Yes, both General Motors and Ford have more efficient, better-designed cars coming. And GM also has the serial hybrid Chevrolet Volt on the way. But even if these sell well, they won’t be nearly as profitable as the SUVs were. GM will probably lose money on every Volt sold for at least the first few years.

Even if GM could somehow adjust its cost structure to such a drop in revenue, and larger drop is now clearly coming given the financial crisis, and not just in North America. The credit rating agencies recognize this, and have placed GM on “credit watch,” with yet another credit rating downgrade likely. In reaction, the price of GM stock has fallen below $5, it’s lowest point since the 1929 market crash. 

Ford is in similar shape, and its stock has fallen to $2, its lowest point since the early 1980s.

Now, this does not mean that General Motors and Ford are going away. Instead, they’ll likely use bankruptcy to restructure their debt and rewrite contacts with creditors, suppliers, and the unions. In a few years they’d emerge from the bankruptcy process as smaller, hopefully leaner companies.

What does this mean for you? If you own stock in one of these companies, you’ll likely lose your investment. If you own part of their debt, you’ll likely lose part of your investment.

And if you own one of their cars, the resale value might suffer for as long as they’re in the bankruptcy process. Resale values would suffer most if the car’s brand is discontinued. With GM, Chevrolet and Cadillac will certainly survive, while with Ford neither the Ford brand nor Lincoln is likely to go away.

One common misconception: that warranties on their cars would not be honored if General Motors or Ford declared bankruptcy.
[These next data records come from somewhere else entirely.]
-- ==== Sys2Proof/Machine/RegTable.lean ====
section
/-!
DEFINITION. The register table: every register the spec lists under a heading NAME @ +offset (00 R8),
with its block, offset, index dimensions and fields (high, low, access type of 00 R11, reset value).
The access types: RO, RW, W1C, W1S, WO, RC. A field whose Reset column holds "—" reflects live
hardware state (00 R15); its stored reset here is 0 or a Config value (DESIGN CHOICE, assumption 8).
Names are the spec's own.
-/
namespace Sys2Proof.Machine

/-- Field access types (00 R11). -/
inductive Acc where
  | RO | RW | W1C | W1S | WO | RC
  deriving DecidableEq, Repr

/-- Which control space holds a block: C-dies, M-dies, L-dies, L0 alone, or management and AON (01 R21). -/
inductive Space where
  | cdie | mdie | ldie | l0 | mgmt
  deriving DecidableEq, Repr

/-- One field of a register: bits high..low, access type, reset value, and whether only an AON power-on
reset returns it (the mark "(AON)" of the Reset column). -/
structure Field where
  hi : Nat
  lo : Nat
  acc : Acc
  reset : Nat
  aon : Bool := false
  deriving DecidableEq, Repr

/-- A register of the table: width in bits, its control space, the offset of entry 0 within that space
(block offset plus the heading's), the index dimensions (stride, count), and its fields. -/
structure RegInfo where
  width : Nat
  space : Space
  off : Nat
  dims : List (Nat × Nat)
  fields : List Field
  deriving DecidableEq, Repr

/-- Every register name of the spec. -/
inductive RegName where
  | MME_PRESENT | MME_FENCED | MME_FAULT | MME_FAULT_IRQ_EN | MME_RES_CORR_COUNT | MME_DUP_CORR_COUNT
  | MME_CHK_CORR_COUNT | MME_CHK_SKIP_COUNT | MME_TILE_COUNT | MME_INJECT | MME_ENG_STATUS | MME_ENG_ACTIVE_CC
  | VEC_FENCED | VEC_FAULT | VEC_FAULT_IRQ_EN | VEC_PAIR_CORR_COUNT | VEC_ELEM_COUNT | VEC_INJECT
  | VEC_UNIT_STATUS | VEC_UNIT_ACTIVE_CC | RED_FAULT | RED_FAULT_IRQ_EN | RED_PAIR_CORR_COUNT | RED_ROW_COUNT
  | ROW_FENCED | ROW_FAULT | ROW_FAULT_IRQ_EN | ROW_PAIR_CORR_COUNT | ROW_STAT_MISS_COUNT | ROW_BAD_TARGET_COUNT
  | ROW_STAT_ECC_COUNT | ROW_STAT_CFG | ROW_ROWS_DONE | ROW_INJECT | ROW_ENG_STATUS | ROW_ENG_ACTIVE_CC
  | ROW_STAT_SLOT | CMD_STATUS | CMD_LOAD | CMD_PROG_BASE | CMD_FAULT | CMD_FAULT_IRQ_EN
  | CMD_UMBRA_CFG | CMD_DMA_RATE | CMD_SKIP_SEQ | CMD_OVERRUN_COUNT | CMD_PREEMPT_COUNT | CMD_FLAG_SAT_COUNT
  | CMD_QUEUE_STATUS | CMD_ENG_MAP | CMD_SKIP_CODE_COUNT | CMD_PATCH | CMD_IDLE | CMD_FLAG
  | CMD_TENSOR | UPD_STATUS | UPD_STEP | UPD_SPB_DEADLINE | UPD_LOSS_SCALE | UPD_LS_CFG
  | UPD_LS_INTERVAL | UPD_FAULT | UPD_FAULT_IRQ_EN | UPD_RATE | UPD_FENCED | UPD_CLAMP_COUNT
  | UPD_FROZEN_COUNT | UPD_DAMP_COUNT | UPD_FALLBACK_COUNT | UPD_NONFINITE_COUNT | UPD_PAIR_CORR_COUNT | UPD_BLOCKS_DONE
  | UPD_SNAP_STATUS | UPD_INJECT | UPD_ENG_STATUS | UPD_ENG_ACTIVE_CC | UPD_IDLE | MEM_MAP
  | MEM_HOME | MEM_HOME_SIZE | MEM_PARTITION | MEM_LOAM_CFG | MEM_FAULT | MEM_FAULT_IRQ_EN
  | MEM_CE_COUNT | MEM_UE_COUNT | MEM_LOAM_CE_COUNT | MEM_FORCED_REFRESH_COUNT | MEM_UE_ADDR | MEM_SCRUB_STATUS
  | MEM_LOAM_HITS | MEM_LOAM_MISSES | MEM_PKG_STATUS | MEM_CH_STATUS | MEM_PF_STATUS | MEM_TG_CTRL
  | MEM_TG_SEED | MEM_TG_LINES | MEM_TG_STATUS | MEM_TG_ERRORS | MEM_TG_FIRST_FAIL | NET_NODE
  | NET_CTRL | NET_Q_TIMEOUT | NET_FRAME | NET_RT_CTRL | NET_RT_SWAP_FRAME | NET_FAULT
  | NET_FAULT_IRQ_EN | NET_DROP_COUNT | NET_PORT_CFG | NET_PORT_STATUS | NET_PORT_LANES | NET_PORT_CAUSE
  | NET_PORT_CRC_COUNT | NET_PORT_REPLAY_COUNT | NET_PORT_FEC_CORR | NET_PORT_TX_FLITS | NET_PORT_RX_FLITS | NET_PORT_SLOT_USE
  | NET_SLOT_CTRL | NET_SLOT_SWAP_FRAME | NET_CONG_HIST | NET_RT | NET_SLOT | COL_STATUS
  | COL_FAULT | COL_FAULT_IRQ_EN | COL_TIMEOUT | COL_VERDICT_CFG | COL_VERDICT_SESSION | COL_VERDICT_TIMEOUT
  | COL_GROUP_CTRL | COL_GROUP_SWAP_STEP | COL_PAIR_CORR_COUNT | COL_ABORT_COUNT | COL_MISMATCH_COUNT | COL_A2A_DROP_COUNT
  | COL_TX_BYTES | COL_RX_BYTES | COL_INJECT | COL_SEQ_STATUS | COL_ACTIVE_CC | COL_IDLE
  | COL_GROUP | SYS_MODE | SYNC_CTRL | SYNC_STATUS | SYNC_DT | SYNC_LEAD
  | SYNC_SS_WINDOW | SYNC_SS_MIN_PERIOD | SYNC_BARRIER_WARN | SYNC_RESIDUAL | SYNC_LAST_RELEASE | SYNC_LAST_EDGE
  | SYNC_FAULT | SYNC_FAULT_IRQ_EN | SYNC_SS_COUNT | DIG_SEED | DIG_SEED_ACTIVE | DIG_RING_BASE
  | DIG_RING_CTRL | DIG_RING_HEAD | DIG_RING_ACK | DIG_FAULT | DIG_FAULT_IRQ_EN | DIG_MIRROR_COUNT
  | DIG_OVERRUN_COUNT | DIG_LAST_DIGEST | DIG_PRISM_CORR_COUNT | DIG_PU_FENCED | RST_STATUS | RST_CMD
  | RST_AON | RST_DOMAINS | RST_START_MS | RST_RESETN_FILTERED | RST_CAUSE_COUNT | RST_GAP
  | IMG_STATUS | IMG_SVN | IMG_CMD | IMG_CMD_STATUS | IMG_STAGE_LEN | IMG_DIGEST
  | IMG_STAGE_DIGEST | IMG_STAGE | SEC_STATUS | SEC_CMD | SEC_CMD_STATUS | SEC_OWNER_HASH
  | SEC_SERIAL | SEC_IDENTITY_CERT | HST_ID | HST_LINK | HST_CTL_WIN | HST_WINB_BASE
  | HST_FAULT | HST_FAULT_IRQ_EN | HST_IRQ_HOLDOFF | HST_OUTSIDE_COUNT | HST_POISON_COUNT | HST_MCTP_DROP_COUNT
  | HST_WINB_RD_BYTES | HST_WINB_WR_BYTES | REC_HEAD | REC_OLDEST | REC_RD | REC_IRQ_THRESH
  | REC_IRQ_DELAY | REC_FAULT | REC_FAULT_IRQ_EN | REC_LOST_COUNT | REC_DROP_COUNT | REC_FILTERED_COUNT
  | REC_PROT_DROP_COUNT | ETH_UDP_PORT | ETH_RTO | ETH_OPEN_TIMEOUT | ETH_FAULT | ETH_FAULT_IRQ_EN
  | ETH_XFER_SRC | ETH_XFER_LEN | ETH_XFER_CMD | ETH_XFER_STATUS | ETH_SESSION_CTRL | ETH_PORT_STATUS
  | ETH_MAC | ETH_IP6 | ETH_TX_BYTES | ETH_RX_BYTES | ETH_FEC_CORR | ETH_RX_DROP_COUNT
  | ETH_SESSION | PWR_STATUS | PWR_INPUT | PWR_POWER | PWR_CAP | PWR_DOMAINS
  | PWR_RAIL_FAULT | PWR_FAULT | PWR_FAULT_IRQ_EN | PWR_ENERGY | PWR_VBAK | CLK_STATUS
  | CLK_FAULT | CLK_FAULT_IRQ_EN | CLK_HOLDOVER_US | CLK_SYNC_LOSS_COUNT | THM_STATUS | THM_TARGET
  | THM_WARN | THM_FAULT | THM_FAULT_IRQ_EN | THM_TRIP_INFO | THM_GATED_CC | THM_SENSOR
  deriving DecidableEq, Repr

/-- The registers of the MME_ block (03_matrix_engines.md), in the order of `RegName`. -/
def regsMME : List RegInfo := [
  -- MME_PRESENT
  ⟨32, .cdie, 0x200000, [],
    [⟨23, 8, .RO, 0, false⟩, ⟨7, 0, .RO, 0, false⟩]⟩,
  -- MME_FENCED
  ⟨32, .cdie, 0x200004, [],
    [⟨23, 0, .RO, 0, false⟩]⟩,
  -- MME_FAULT
  ⟨32, .cdie, 0x200008, [],
    [⟨3, 3, .W1C, 0, false⟩, ⟨2, 2, .W1C, 0, false⟩, ⟨1, 1, .W1C, 0, false⟩, ⟨0, 0, .W1C, 0, false⟩]⟩,
  -- MME_FAULT_IRQ_EN
  ⟨32, .cdie, 0x20000c, [],
    [⟨3, 0, .RW, 8, false⟩]⟩,
  -- MME_RES_CORR_COUNT
  ⟨32, .cdie, 0x200010, [],
    [⟨31, 0, .RC, 0, false⟩]⟩,
  -- MME_DUP_CORR_COUNT
  ⟨32, .cdie, 0x200014, [],
    [⟨31, 0, .RC, 0, false⟩]⟩,
  -- MME_CHK_CORR_COUNT
  ⟨32, .cdie, 0x200018, [],
    [⟨31, 0, .RC, 0, false⟩]⟩,
  -- MME_CHK_SKIP_COUNT
  ⟨32, .cdie, 0x20001c, [],
    [⟨31, 0, .RC, 0, false⟩]⟩,
  -- MME_TILE_COUNT
  ⟨64, .cdie, 0x200020, [],
    [⟨63, 0, .RO, 0, false⟩]⟩,
  -- MME_INJECT
  ⟨32, .cdie, 0x200030, [],
    [⟨31, 31, .W1S, 0, false⟩, ⟨9, 8, .RW, 0, false⟩, ⟨4, 0, .RW, 0, false⟩]⟩,
  -- MME_ENG_STATUS
  ⟨32, .cdie, 0x200100, [(4, 24)],
    [⟨31, 31, .RO, 0, false⟩, ⟨30, 30, .RO, 0, false⟩, ⟨29, 29, .RO, 0, false⟩, ⟨25, 24, .RO, 0, false⟩, ⟨23, 0, .RO, 0, false⟩]⟩,
  -- MME_ENG_ACTIVE_CC
  ⟨64, .cdie, 0x200200, [(8, 24)],
    [⟨47, 0, .RO, 0, false⟩]⟩]

/-- The registers of the VEC_ block (04_vector_engine.md), in the order of `RegName`. -/
def regsVEC : List RegInfo := [
  -- VEC_FENCED
  ⟨32, .cdie, 0x300000, [],
    [⟨3, 0, .RO, 0, false⟩]⟩,
  -- VEC_FAULT
  ⟨32, .cdie, 0x300004, [],
    [⟨1, 1, .W1C, 0, false⟩, ⟨0, 0, .W1C, 0, false⟩]⟩,
  -- VEC_FAULT_IRQ_EN
  ⟨32, .cdie, 0x300008, [],
    [⟨1, 0, .RW, 2, false⟩]⟩,
  -- VEC_PAIR_CORR_COUNT
  ⟨32, .cdie, 0x30000c, [],
    [⟨31, 0, .RC, 0, false⟩]⟩,
  -- VEC_ELEM_COUNT
  ⟨64, .cdie, 0x300010, [],
    [⟨63, 0, .RO, 0, false⟩]⟩,
  -- VEC_INJECT
  ⟨32, .cdie, 0x300020, [],
    [⟨31, 31, .W1S, 0, false⟩, ⟨9, 8, .RW, 0, false⟩, ⟨1, 0, .RW, 0, false⟩]⟩,
  -- VEC_UNIT_STATUS
  ⟨32, .cdie, 0x300100, [(4, 4)],
    [⟨30, 30, .RO, 0, false⟩, ⟨29, 29, .RO, 0, false⟩, ⟨25, 24, .RO, 0, false⟩, ⟨23, 0, .RO, 0, false⟩]⟩,
  -- VEC_UNIT_ACTIVE_CC
  ⟨64, .cdie, 0x300200, [(8, 4)],
    [⟨47, 0, .RO, 0, false⟩]⟩]

/-- The registers of the RED_ block (04_vector_engine.md), in the order of `RegName`. -/
def regsRED : List RegInfo := [
  -- RED_FAULT
  ⟨32, .cdie, 0x340000, [],
    [⟨1, 1, .W1C, 0, false⟩, ⟨0, 0, .W1C, 0, false⟩]⟩,
  -- RED_FAULT_IRQ_EN
  ⟨32, .cdie, 0x340004, [],
    [⟨1, 0, .RW, 2, false⟩]⟩,
  -- RED_PAIR_CORR_COUNT
  ⟨32, .cdie, 0x340008, [],
    [⟨31, 0, .RC, 0, false⟩]⟩,
  -- RED_ROW_COUNT
  ⟨64, .cdie, 0x340010, [],
    [⟨63, 0, .RO, 0, false⟩]⟩]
Unless these companies simply folded up shop and went away–which would make no sense–then warranties will continue to be honored. Since this is a key reason resale values would suffer, then that also doesn’t make sense. But it would happen anyway.

Limited – to the number they can sell

Tuesday, October 7th, 2008

No word has been more abused by the auto industry than “Limited.”

The implication–that the manufacturer will be producing only a small, fixed number of vehicles, so it’s special–has rarely if ever actually been the case.

Instead, production is limited to the number they can sell. And, in the case of the Chrysler Aspen Limited, which inspired this post, perhaps a few thousand more than they can sell.

So why keep abusing using the term? Apparently it still has an allure for many car buyers. More often than not the “Limited” is at least an upper-level trim. The Aspen is an exception: until the Hybrid was introduced, the Limited was the only trim level.

Some cars are produced in strictly limited numbers. But in these cases you’ll usually have a plaque attesting that your car is, say, ”579 out of 1,500.” Or at least a piece of paper.

Why does this matter? It’s just a word, after all. But if a manufacturer shows so little regard for a word, then what else are they disregarding? If their use of this word is so obviously false, then which of their claims should be believed?